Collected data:
/-- Settles O46: one reset without presence a bus, and nothing to check. -/
theorem discoverOfEmptyBuses : Obligations.DiscoverOfEmptyBuses := by
  intro s hdev hor hpull hn
  have hempty : ((s.start 0x16).setCount 0).env.Empty s.params := ⟨hdev, hor, hpull⟩
  obtain ⟨t, ht, hf⟩ := discoverBuses_empty (s := (s.start 0x16).setCount 0) s.regs.nbus.toNat hempty
  have hcount : t.registry.count = 0 := by rw [hf.registry]; rfl
  have hrule : ruleOf .discover (s.start 0x16) = .ok () t :=
    discover_ok hn ht fun j hj => by rw [hcount] at hj; exact absurd hj (Nat.not_lt_zero j)
  refine ⟨t.finish .ok, exec_of_rule hrule, rfl, hcount, ?_, hf.last⟩
  exact (congrArg BusEnv.wire hf.env).trans (BusEnv.replay_wire _ _ _)

end Sys2Proof.Machine

/-! Family 44_rom_search, 4: what the events of a pass are to ideal responders that share a line, and what its reads
are there (20_memory R76, R78, R84). -/

namespace Sys2Proof.Machine

/-- The devices `ds`, all on line `l`, are the only ones on the bus `e`; the line has its pull-up and is not
unconstrained. Each is as it was, apart from what the end of a conversion chosen for it changes, in the mode `f`. -/
structure BusEnv.Shared (p : Params) (l : Nat) (ds : List Device) (f : Device → DeviceMode) (e : BusEnv) : Prop where
  line : l < p.nLines
  pullup : e.pullup.testBit l = true
  ideal : e.oracle.testBit l = false
  lines : ∀ d, d ∈ ds → d.line = l
  devices : ∃ now : Device → Device, e.devices = ds.map now ∧ ∀ d, d ∈ ds → (now d).Like { d with mode := f d }

theorem BusEnv.replay_cons (p : Params) (e : BusEnv) (x : WireEvent) (tr : List WireEvent) :
    e.replay p (x :: tr) = (e.hear p x).replay p tr := rfl

/-- The event of the slot `x` on line `l`. -/
def lineEvent (l : Nat) (x : Slot) : WireEvent := { mask := 2 ^ l, slot := x }

section
variable {p : Params} {l : Nat} {ds : List Device} {f g : Device → DeviceMode} {e : BusEnv}

/-- A slot whose reaction needs no more of a device than its mode and its address. -/
theorem BusEnv.Shared.hear (h : e.Shared p l ds f) (x : Slot)
    (hx : ∀ d, d ∈ ds → ∀ y : Device, y.Like { d with mode := f d } → y.react p x = { y with mode := g d }) :
    (e.hear p (lineEvent l x)).Shared p l ds g := by
  obtain ⟨now, hnow, hlike⟩ := h.devices
  refine ⟨h.line, h.pullup, h.ideal, h.lines, fun d => (now d).hear p x, ?_, fun d hd => ?_⟩
  · rw [BusEnv.hear_devices, hnow, List.map_map]
    refine List.map_congr_left fun d hd => if_pos ?_
    have hl : (now d).line = l := (hlike d hd).line.trans (h.lines d hd)
    simp [BusEnv.hears, lineEvent, hl, h.pullup]
  · exact (hlike d hd).hear (by rw [hx d hd _ (hlike d hd)]) (hx d hd _ (.refl _))

theorem BusEnv.Shared.congr (h : e.Shared p l ds f) (hfg : ∀ d, d ∈ ds → f d = g d) : e.Shared p l ds g := by
  obtain ⟨now, hnow, hlike⟩ := h.devices
  exact { h with devices := ⟨now, hnow, fun d hd => hfg d hd ▸ hlike d hd⟩ }

/-- A sample of the line is 1 exactly when no device pulls it low (20_memory R72, R73). -/
theorem BusEnv.Shared.sample_iff (h : e.Shared p l ds f) (k : SampleKind) : e.sample p k (2 ^ l) = true ↔
    ∀ d, d ∈ e.devices → d.pulls k (Config.drawPull e.samples l) = false := by
  have hlevel : e.level .rel k l = !e.pulled k l := by
    cases hp : e.pulled k l <;> simp [BusEnv.level, hp, h.pullup]
  have hline : ∀ d, d ∈ e.devices → d.line = l := by
    obtain ⟨now, hnow, hlike⟩ := h.devices
    rw [hnow]
    exact List.forall_mem_map.mpr fun d hd => (hlike d hd).line.trans (h.lines d hd)
  have hpulled : e.pulled k l = false ↔ ∀ d, d ∈ e.devices → d.pulls k (Config.drawPull e.samples l) = false := by
    rw [BusEnv.pulled, h.ideal, if_neg Bool.false_ne_true, List.any_eq_false]
    exact forall₂_congr fun d hd => by simp [hline d hd, h.pullup]
  rw [BusEnv.sample_iff, ← hpulled, ← Bool.not_eq_true', ← hlevel]
  constructor
  · exact fun ha => ha l h.line (by simp)
  · intro ha l' _ hl'
    obtain rfl : l = l' := by simpa [Nat.testBit_two_pow] using hl'
    exact ha

/-- A bus reset on the line finds presence where there is a device (20_memory R75). -/
theorem BusEnv.Shared.presence (h : e.Shared p l ds f) (hne : ds ≠ []) : e.sample p .presence (2 ^ l) = false := by
  rw [← Bool.not_eq_true, h.sample_iff]
  obtain ⟨now, hnow, -⟩ := h.devices
  obtain ⟨d, hd⟩ := List.exists_mem_of_ne_nil ds hne
  rw [hnow]
  exact fun ha => absurd (ha (now d) (List.mem_map_of_mem hd)) Bool.true_eq_false.mp

/-- A read slot on the line samples the AND of the bits the devices send (20_memory R76). -/
theorem BusEnv.Shared.read_iff (h : e.Shared p l ds f) (hc : ∀ d, d ∈ ds → f d ≠ .convert) :
    e.sample p .slot (2 ^ l) = true ↔ ∀ d, d ∈ ds → ({ d with mode := f d } : Device).sends = true := by
  obtain ⟨now, hnow, hlike⟩ := h.devices
  rw [h.sample_iff, hnow, List.forall_mem_map]
  refine forall₂_congr fun d hd => ?_
  rw [← (hlike d hd).sends (hc d hd), Device.pulls, Bool.not_eq_false']

/-! The reset and the search command (20_memory R75, R77, R84). -/

theorem BusEnv.Shared.reset (h : e.Shared p l ds f) (presence : Bool) :
    (e.hear p (resetEvent (2 ^ l) presence)).Shared p l ds fun _ => .romCmd 0 0 :=
  h.hear (.rst presence) fun _ _ _ _ => rfl

/-- The low `n` bits of a byte, gathered bit 0 first. -/
def gatheredBits (b : Byte) (n : Nat) : Byte := (List.range n).foldl (fun v k => setBit v k (b.getLsbD k)) 0

theorem gatheredBits_succ (b : Byte) (n : Nat) :
    gatheredBits b (n + 1) = setBit (gatheredBits b n) n (b.getLsbD n) := by
  rw [gatheredBits, List.range_succ, List.foldl_append]
  rfl

/-- The first bits of a ROM command. -/
theorem BusEnv.Shared.romBits (h : e.Shared p l ds fun _ => .romCmd 0 0) (b : Byte) {n : Nat} (hn : n ≤ 7) :
    (e.replay p ((List.range n).map fun k => lineEvent l (.w (b.getLsbD k)))).Shared p l ds
      fun _ => .romCmd n (gatheredBits b n) := by
  induction n with
  | zero => exact h
  | succ n ih =>
    rw [List.range_succ, List.map_append, BusEnv.replay_append]
    refine (ih (by omega)).hear (.w (b.getLsbD n)) fun d _ y hy => ?_
    have hmode : y.mode = .romCmd n (gatheredBits b n) := hy.mode
    simp [Device.react, Device.onWrite, hmode, gatheredBits_succ, show n ≠ 7 by omega]

/-- A ROM command byte puts each device into the mode of its ROM function (20_memory R84). -/
theorem BusEnv.Shared.romByte (h : e.Shared p l ds fun _ => .romCmd 0 0) (b : Byte) :
    (e.replay p (writtenByte (2 ^ l) b)).Shared p l ds fun d => d.romFunction p b := by
  have hsplit : writtenByte (2 ^ l) b =
      ((List.range 7).map fun k => lineEvent l (.w (b.getLsbD k))) ++ [lineEvent l (.w (b.getLsbD 7))] := rfl
  rw [hsplit, BusEnv.replay_append]
  refine (h.romBits b (Nat.le_refl 7)).hear (.w (b.getLsbD 7)) fun d _ y hy => ?_
  have hmode : y.mode = .romCmd 7 (gatheredBits b 7) := hy.mode
  have haddr : y.addr = d.addr := hy.addr
  have hbyte : setBit (gatheredBits b 7) 7 (b.getLsbD 7) = b := gather_byte b
  simp only [Device.react, Device.onWrite, hmode, if_true, hbyte, Device.romFunction, haddr]

/-! The triplets (20_memory R78, R84). -/

/-- The first `n` bits of an address are those of `y`. -/
abbrev Agrees (a : DeviceAddress) (y : Nat → Bool) (n : Nat) : Prop := ∀ q, q < n → a.getLsbD q = y q

/-- The mode of a device at position `n` of a pass that wrote the bits `y`: searching while it agrees with them. -/
def searchMode (y : Nat → Bool) (n phase : Nat) (d : Device) : DeviceMode :=
  if n < 64 ∧ Agrees d.addr y n then .search n phase else .off

theorem searchMode_of_agrees {y : Nat → Bool} {n : Nat} {d : Device} (hn : n < 64) (h : Agrees d.addr y n)
    (phase : Nat) : searchMode y n phase d = .search n phase := if_pos ⟨hn, h⟩

theorem searchMode_of_not_agrees {y : Nat → Bool} {n : Nat} {d : Device} (h : ¬Agrees d.addr y n) (phase : Nat) :
    searchMode y n phase d = .off := if_neg fun ha => h ha.2

/-- A silent device hears nothing it reacts to but a reset. -/
theorem Device.onRead_off {x : Device} (h : x.mode = .off) : x.onRead = { x with mode := .off } := by
  cases x
  simp_all [Device.onRead]

theorem Device.onWrite_off {x : Device} (h : x.mode = .off) (p : Params) (b : Bool) :
    x.onWrite p b = { x with mode := .off } := by
  cases x
  simp_all [Device.onWrite]

/-- A read slot of a pass: each device that still searches sends its bit in the first, its complement in the second. -/
theorem BusEnv.Shared.searchRead {y : Nat → Bool} {n phase : Nat} (h : e.Shared p l ds (searchMode y n phase))
    (hn : n < 64) (hphase : phase < 2) (b : Bool) :
    (e.sample p .slot (2 ^ l) = true ↔
      ∀ d, d ∈ ds → Agrees d.addr y n → d.addr.getLsbD n = decide (phase = 0)) ∧
      (e.hear p (lineEvent l (.r b))).Shared p l ds (searchMode y n (phase + 1)) := by
  constructor
  · have hconv : ∀ d, d ∈ ds → searchMode y n phase d ≠ .convert := fun d _ => by unfold searchMode; split <;> simp
    rw [h.read_iff hconv]
    refine forall₂_congr fun d hd => ?_
    by_cases ha : Agrees d.addr y n
    · rw [searchMode_of_agrees hn ha, forall_prop_of_true ha, Device.sends]
      obtain rfl | rfl : phase = 0 ∨ phase = 1 := by omega
      · rfl
      · show (!d.addr.getLsbD n) = true ↔ d.addr.getLsbD n = false
        rw [Bool.not_eq_true']
    · rw [searchMode_of_not_agrees ha, Device.sends]
      exact iff_of_true rfl fun ha' => absurd ha' ha
  · refine h.hear (.r b) fun d _ x hx => ?_
    have hmode : x.mode = searchMode y n phase d := hx.mode
    by_cases ha : Agrees d.addr y n
    · rw [searchMode_of_agrees hn ha] at hmode ⊢
      simp only [Device.react, Device.onRead, hmode, hphase, if_true]
    · rw [searchMode_of_not_agrees ha] at hmode ⊢
      exact Device.onRead_off hmode

/-- The write of a triplet: the devices whose bit it is go on to the next position, and none after the last. -/
theorem BusEnv.Shared.searchWrite {y : Nat → Bool} {n : Nat} (h : e.Shared p l ds (searchMode y n 2)) (hn : n < 64) :
    (e.hear p (lineEvent l (.w (y n)))).Shared p l ds (searchMode y (n + 1) 0) := by
  refine h.hear (.w (y n)) fun d _ x hx => ?_
  have hmode : x.mode = searchMode y n 2 d := hx.mode
  have haddr : x.addr = d.addr := hx.addr
  have hsucc : Agrees d.addr y (n + 1) ↔ Agrees d.addr y n ∧ d.addr.getLsbD n = y n := Nat.forall_lt_succ_right
  by_cases ha : Agrees d.addr y n
  · rw [searchMode_of_agrees hn ha] at hmode
    have hgoes : (2 = 2 ∧ y n = d.addr.getLsbD n ∧ n < 63) ↔ n + 1 < 64 ∧ Agrees d.addr y (n + 1) := by
      rw [hsucc, eq_self, true_and, and_comm, eq_comm (a := y n), and_iff_right ha, Nat.succ_lt_succ_iff]
    simp only [Device.react, Device.onWrite, hmode, haddr, searchMode, ← hgoes]
    split <;> rfl
  · rw [searchMode_of_not_agrees ha] at hmode
    rw [searchMode_of_not_agrees (mt (fun h => (hsucc.mp h).left) ha)]
    exact Device.onWrite_off hmode p (y n)

/-- The reads `b` and `c` of a triplet at position `n` among the addresses `as`, once the bits `y` were written: the AND
of the bits of those that agree so far, and of their complements (20_memory R78). -/
structure TripletReads (as : List DeviceAddress) (y : Nat → Bool) (n : Nat) (b c : Bool) : Prop where
  first : b = true ↔ ∀ a, a ∈ as → Agrees a y n → a.getLsbD n = true
  second : c = true ↔ ∀ a, a ∈ as → Agrees a y n → a.getLsbD n = false

/-- The two reads of a triplet. -/
theorem BusEnv.Shared.searchReads {y : Nat → Bool} {n : Nat} {b c : Bool} (h : e.Shared p l ds (searchMode y n 0))
    (hn : n < 64) (hg : e.givesAll p [lineEvent l (.r b), lineEvent l (.r c)]) :
    TripletReads (ds.map fun d => d.addr) y n b c ∧
      (e.replay p [lineEvent l (.r b), lineEvent l (.r c)]).Shared p l ds (searchMode y n 2) := by
  obtain ⟨hb, hc, -⟩ := hg
  obtain ⟨hfirst, h1⟩ := h.searchRead hn (by decide) b
  obtain ⟨hsecond, h2⟩ := h1.searchRead hn (by decide) c
  refine ⟨⟨?_, ?_⟩, h2⟩
  · rw [List.forall_mem_map]
    exact (iff_of_eq (congrArg (· = true) hb)).trans hfirst
  · rw [List.forall_mem_map]
    exact (iff_of_eq (congrArg (· = true) hc)).trans hsecond

/-- The triplets of a pass up to position `m`: their reads, and where they leave the devices. -/
theorem BusEnv.Shared.triplets (ld : SearchState) (b c : Nat → Bool) {y : Nat → Bool}
    (h : e.Shared p l ds (searchMode y 0 0)) {m : Nat} (hm : m ≤ 64)
    (hy : ∀ q, q < m → y q = tripletBit ld q (b q) (c q))
    (hg : e.givesAll p ((List.range m).flatMap (tripletEvents ld (2 ^ l) b c))) :
    (∀ q, q < m → TripletReads (ds.map fun d => d.addr) y q (b q) (c q)) ∧
      (e.replay p ((List.range m).flatMap (tripletEvents ld (2 ^ l) b c))).Shared p l ds (searchMode y m 0) := by
  induction m with
  | zero => exact ⟨fun q hq => absurd hq (Nat.not_lt_zero q), h⟩
  | succ m ih =>
    have hlast : [m].flatMap (tripletEvents ld (2 ^ l) b c) =
        [lineEvent l (.r (b m)), lineEvent l (.r (c m))] ++ [lineEvent l (.w (y m))] := by rw [hy m (by omega)]; rfl
    rw [List.range_succ, List.flatMap_append, hlast, BusEnv.givesAll_append, BusEnv.givesAll_append] at hg
    rw [List.range_succ, List.flatMap_append, hlast, BusEnv.replay_append]
    obtain ⟨hbefore, hpair, -⟩ := hg
    obtain ⟨hreads, hs⟩ := ih (by omega) (fun q hq => hy q (by omega)) hbefore
    obtain ⟨hread, h2⟩ := hs.searchReads (by omega) hpair
    refine ⟨fun q hq => ?_, by rw [BusEnv.replay_append]; exact h2.searchWrite (by omega)⟩
    rcases Nat.lt_succ_iff_lt_or_eq.mp hq with hq | rfl
    · exact hreads q hq
    · exact hread

end

end Sys2Proof.Machine

/-! Family 44_rom_search, 5: the order in which the passes find addresses: that of their bits, bit 0 first, 0 before 1
(44 R205, R206). -/

namespace Sys2Proof.Machine

/-! The order (30_encoding R112). -/

/-- An address as the search orders it: by its bits, bit 0 first. -/
def searchKey (a : DeviceAddress) : Lex (Fin 64 → Bool) := toLex fun i => a.getLsbD i

/-- `b` takes the branch 1 at position `q` where `a` takes 0, and they agree before. -/
structure BranchesAt (a b : DeviceAddress) (q : Nat) : Prop where
  agrees : Agrees b a.getLsbD q
  zero : a.getLsbD q = false
  one : b.getLsbD q = true

theorem searchKey_lt_iff {a b : DeviceAddress} : searchKey a < searchKey b ↔ ∃ q, q < 64 ∧ BranchesAt a b q := by
  constructor
  · rintro ⟨i, hagree, hlt⟩
    obtain ⟨hzero, hone⟩ := Bool.lt_iff.mp hlt
    exact ⟨i, i.isLt, fun q hq => (hagree ⟨q, by omega⟩ hq).symm, hzero, hone⟩
  · rintro ⟨q, hq, hagree, hzero, hone⟩
    exact ⟨⟨q, hq⟩, fun j hj => (hagree j hj).symm, Bool.lt_iff.mpr ⟨hzero, hone⟩⟩

theorem searchKey_injective : Function.Injective searchKey := by
  intro a b h
  exact BitVec.eq_of_getLsbD_eq fun i hi => congrFun (toLex_inj.mp h) ⟨i, hi⟩

/-! One triplet (44 R202, R203). -/

section
variable {as : List DeviceAddress} {ld : SearchState} {y : Nat → Bool} {n : Nat} {b c : Bool}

WORK INSTRUCTIONS:
Write down how many lines in the data contain "WireEvent". Add nothing else.

THE COMPLETED TASK:
2